Babe the Pig Does Existential Angst
Aug. 21st, 2005 09:12 amTalked to Ernesto for the first time in a billion years day before last. Gone forever the cocky swagger & arrogant banter of last summer. It was very sad. He looked disoriented, a wee bit lost as he unloaded electric guitar and amps from his ancient beige Impala.
Then he came by the store to borrow my broom. "The tourists have left me many presents," he told me. "I'm going to donate them to the less fortunate." He nodded towards one of the tasteful cement garbage urns where drunks were rummaging for breakfast.
"Hard times all over," said I.
Ernesto swiped a hand across his forehead. "I am working in a warehouse now, five days a week. Unloading boxes."
"That's tough."
"I'm a musician. That's all I know how to do. But I'm not making any money at it now, and a man has to eat."

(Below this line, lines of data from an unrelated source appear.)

-- ==== Sys2Proof/Machine/Dispatch.lean ====
section
/-!
DEFINITION. Machine/Dispatch.lean: one arm per command, each one call of its meaning.
-/

namespace Sys2Proof.Machine
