/-! ### The page header -/

/-- R113, R117, R369, R371, R399, R403: PAGE_CTRL. ENABLE set starts rest-level sensing on channels with a mode, and does
nothing where it is fixed; a fenced page refuses it with 0x05 and a locked page takes nothing, with 0x04; ENABLE cleared
disables the page and stops its edge channels; DRAIN holds the instant it was written; FENCE and LOCK raise their events; HCLR
clears the page's latched codes, locked or not. -/
def Obligations.PageControl : Prop :=
  ∀ (s u : State) (t : PT) (pg : Page) (r : PageRow) (a : Nat), u = s.arrive t → a = pageBase pg →
    pageRow? u.variant a = some r →
    (∀ c, (c = .pageEnable t pg ∨ c = .pageDisable t pg ∨ c = .pageDrain t pg ∨ c = .pageFence t pg ∨ c = .pageLock t pg ∨
        c = .pageSelftest t pg) → u.locked a = true →
      ∃ s', exec c s = .next s' ∧ s'.isLatched a 0x04 = true ∧ s' = { u with ev := s'.ev }) ∧
    (∀ c, (c = .pageEnable t pg ∨ c = .pageSelftest t pg) → u.locked a = false → u.fenced a = true →
      ∃ s', exec c s = .next s' ∧ s'.isLatched a 0x05 = true ∧ s' = { u with ev := s'.ev }) ∧
    (u.locked a = false → u.fenced a = false → r.fixed = false → ∃ s', exec (.pageEnable t pg) s = .next s' ∧
      s'.enabled a = true ∧ u.samePages s' [a] ∧
      (∀ b c, pg = .bent b c → 4 ≤ c.val → c.val < 8 → ∀ i, i < 8 → ∀ ch, ch = (c.val - 4) * 8 + i → u.chMode b ch ≠ 0 →
        u.chLive b ch = false → (u.edge b ch).senseEnd = none → u.bit (chStat b ch) 13 = false → u.bit (chCtrl b ch) 8 = false →
        (s'.edge b ch).senseEnd = some (u.now + 2 * usK) ∧ (s'.edge b ch).senseLive = true) ∧
      s' = { u with regs := s'.regs, ev := s'.ev, edges := s'.edges, dacHold := s'.dacHold, dacAt := s'.dacAt }) ∧
    (r.fixed = true → u.locked a = false →
      (u.fenced a = false → ∃ s', exec (.pageEnable t pg) s = .next s' ∧ s' = { u with ev := s'.ev }) ∧
      ∃ s', exec (.pageDisable t pg) s = .next s' ∧ s' = { u with ev := s'.ev }) ∧
    (u.locked a = false → r.fixed = false → u.enabled a = true →
      (pageNo a < 0x20 → (pageNo a ≠ 0x1B ∨ u.worker = false) → ∃ s', exec (.pageDisable t pg) s = .next s' ∧
        s'.enabled a = false ∧
        ∀ b c, pg = .bent b c → 4 ≤ c.val → c.val < 8 → ∀ i, i < 8 → ∀ ch, ch = (c.val - 4) * 8 + i →
          u.chLive b ch = true → s'.chLive b ch = false ∧ s'.queue (laneAddr b 0 ch) = []) ∧
      (∀ (b : Fin 8) (q : Fin 16), a = seqPg (seqNo b q) → (u.seq (seqNo b q)).phase = .halted → (u.seq (seqNo b q)).owed = [] →
        ∃ s', exec (.pageDisable t pg) s = .next s' ∧ s'.enabled a = false ∧ u.sameRegs s' [a + Off.PG_PAGE_CTRL] ∧
          s' = { u with regs := s'.regs, ev := s'.ev })) ∧
    (u.locked a = false → u.draining a = false → ∃ s', exec (.pageDrain t pg) s = .next s' ∧ s'.draining a = true ∧
      ((∃ b p, pg = .bent b p) → s'.drainAt (drainPage a) = some u.now)) ∧
    (∀ b p, pg = .bent b p → r.fence = true → u.locked a = false → u.fenced a = false →
      ∃ s', exec (.pageFence t pg) s = .next s' ∧ s'.fenced a = true ∧ s'.raised (bp b 0) 6 = true ∧
        ((p.val = 0x16 ∨ p.val = 0x17 ∨ p.val = 0x1C) → u.sameRegs s' [a + Off.PG_PAGE_CTRL] ∧
          s' = { u with regs := s'.regs, ev := s'.ev })) ∧
    (u.locked a = false → ∃ s', exec (.pageLock t pg) s = .next s' ∧ s'.locked a = true ∧
      (∀ b p, pg = .bent b p → s'.raised (bp b 0) 7 = true) ∧ u.sameRegs s' [a + Off.PG_PAGE_CTRL] ∧
      s' = { u with regs := s'.regs, ev := s'.ev }) ∧
    (∃ s', exec (.hclr t pg) s = .next s' ∧ (∀ c, c < 256 → s'.isLatched a c = false) ∧
      (∀ k, k / 256 ≠ a → setHas s'.ev.latched k = setHas u.ev.latched k) ∧ s'.ev.standing = u.ev.standing ∧
      s' = { u with ev := s'.ev })

/-- R117, R121, R191, R221, R289, R369 and the refusals of the self-tests: a self-test starts, or is refused with its page's
code; its end clears both bits and shows the result; a page on which nothing is left becomes DRAINED, and its edge channels
leave DRAINING. -/
def Obligations.SelftestsAndDrains : Prop :=
  ∀ (s u : State) (t : PT) (pg : Page) (r : PageRow) (a : Nat), u = s.arrive t → a = pageBase pg →
    pageRow? u.variant a = some r →
    (u.locked a = false → u.fenced a = false →
      (u.testRefused a r.kind = none → ∃ s', exec (.pageSelftest t pg) s = .next s' ∧
        s'.bit (a + Off.PG_PAGE_CTRL) 3 = true ∧ s'.bit (a + Off.PG_PAGE_STAT) 3 = true ∧
        u.sameRegs s' [a + Off.PG_PAGE_CTRL, a + Off.PG_PAGE_STAT] ∧ s' = { u with regs := s'.regs, ev := s'.ev }) ∧
      (∀ c, u.testRefused a r.kind = some c → ∃ s', exec (.pageSelftest t pg) s = .next s' ∧ s'.isLatched a c = true ∧
        s' = { u with ev := s'.ev }) ∧
      (r.kind = .edge → u.drained a = false → u.testRefused a r.kind = some 0x44) ∧
      (r.kind = .cap → u.drained a = false → u.testRefused a r.kind = some 0x83) ∧
      (r.kind = .time → u.testRefused a r.kind = none)) ∧
    (∀ pass, u.bit (a + Off.PG_PAGE_STAT) 3 = true → ∃ s', exec (.selftestDone t pg pass) s = .next s' ∧
      s'.bit (a + Off.PG_PAGE_CTRL) 3 = false ∧ s'.bit (a + Off.PG_PAGE_STAT) 3 = false ∧
      s'.bit (a + Off.PG_PAGE_STAT) 4 = (!pass) ∧ s'.stands a 0x06 = (!pass) ∧
      u.sameRegs s' [a + Off.PG_PAGE_CTRL, a + Off.PG_PAGE_STAT] ∧ s' = { u with regs := s'.regs, ev := s'.ev }) ∧
    (∀ q, pg = .pkg q → u.draining a = true → ∃ s', exec (.drainDone t pg) s = .next s' ∧ s'.drained a = true ∧
      u.sameRegs s' [a + Off.PG_PAGE_STAT] ∧ s' = { u with regs := s'.regs, ev := s'.ev }) ∧
    (∀ b p, pg = .bent b p → u.drainAsked b p = true → u.pageIdle b p = true →
      (∀ l ∈ pageLanes b p, u.laneOwed l = false ∧ (laneKind l = 0 → u.chMode b (laneIdx l) ≠ 3 ∧
        ∀ e, e = (u.edge b (laneIdx l)).upto (u.chRest b (laneIdx l)) u.now → e.restAt = none ∧ e.onAt ≤ u.now ∧
          (e.base = u.chRest b (laneIdx l) ∨ e.spaced u.now = true))) →
      ∃ s', exec (.drainDone t pg) s = .next s' ∧ s'.drained a = true ∧
        (∀ ch, ch < 32 → 4 ≤ p.val → p.val < 8 → ch / 8 = p.val - 4 → ((u.edge b ch).drainAt).isSome = true →
          s'.bit (chStat b ch) 5 = false ∧ (s'.edge b ch).drainAt = none) ∧
        (pageLanes b p = [] → u.sameRegs s' [a + Off.PG_PAGE_STAT]) ∧ u.samePages s' [a] ∧
        s' = { u with regs := s'.regs, ev := s'.ev, edges := s'.edges, tones := s'.tones, caps := s'.caps })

I stifled the impulse to hum a few bars of Leonard Cohen Has Taken a Day Job. Instead I told him, "You're a musician and a good one. Honestly, it's not you. It's Monterey. It's been hit very hard by the price of gas. People just aren't coming here anymore. And when they do come, they don't spend money."
Ernesto did the sour mouth thing. "Business bad for you too?"
"We're tracking to last year. Barely. Mostly on the strength of our Internet sales. But we're not showing growth and in a new business, that's bad. We can't leave – we have another year on our lease. But I'll tell you, as soon as that year is up..."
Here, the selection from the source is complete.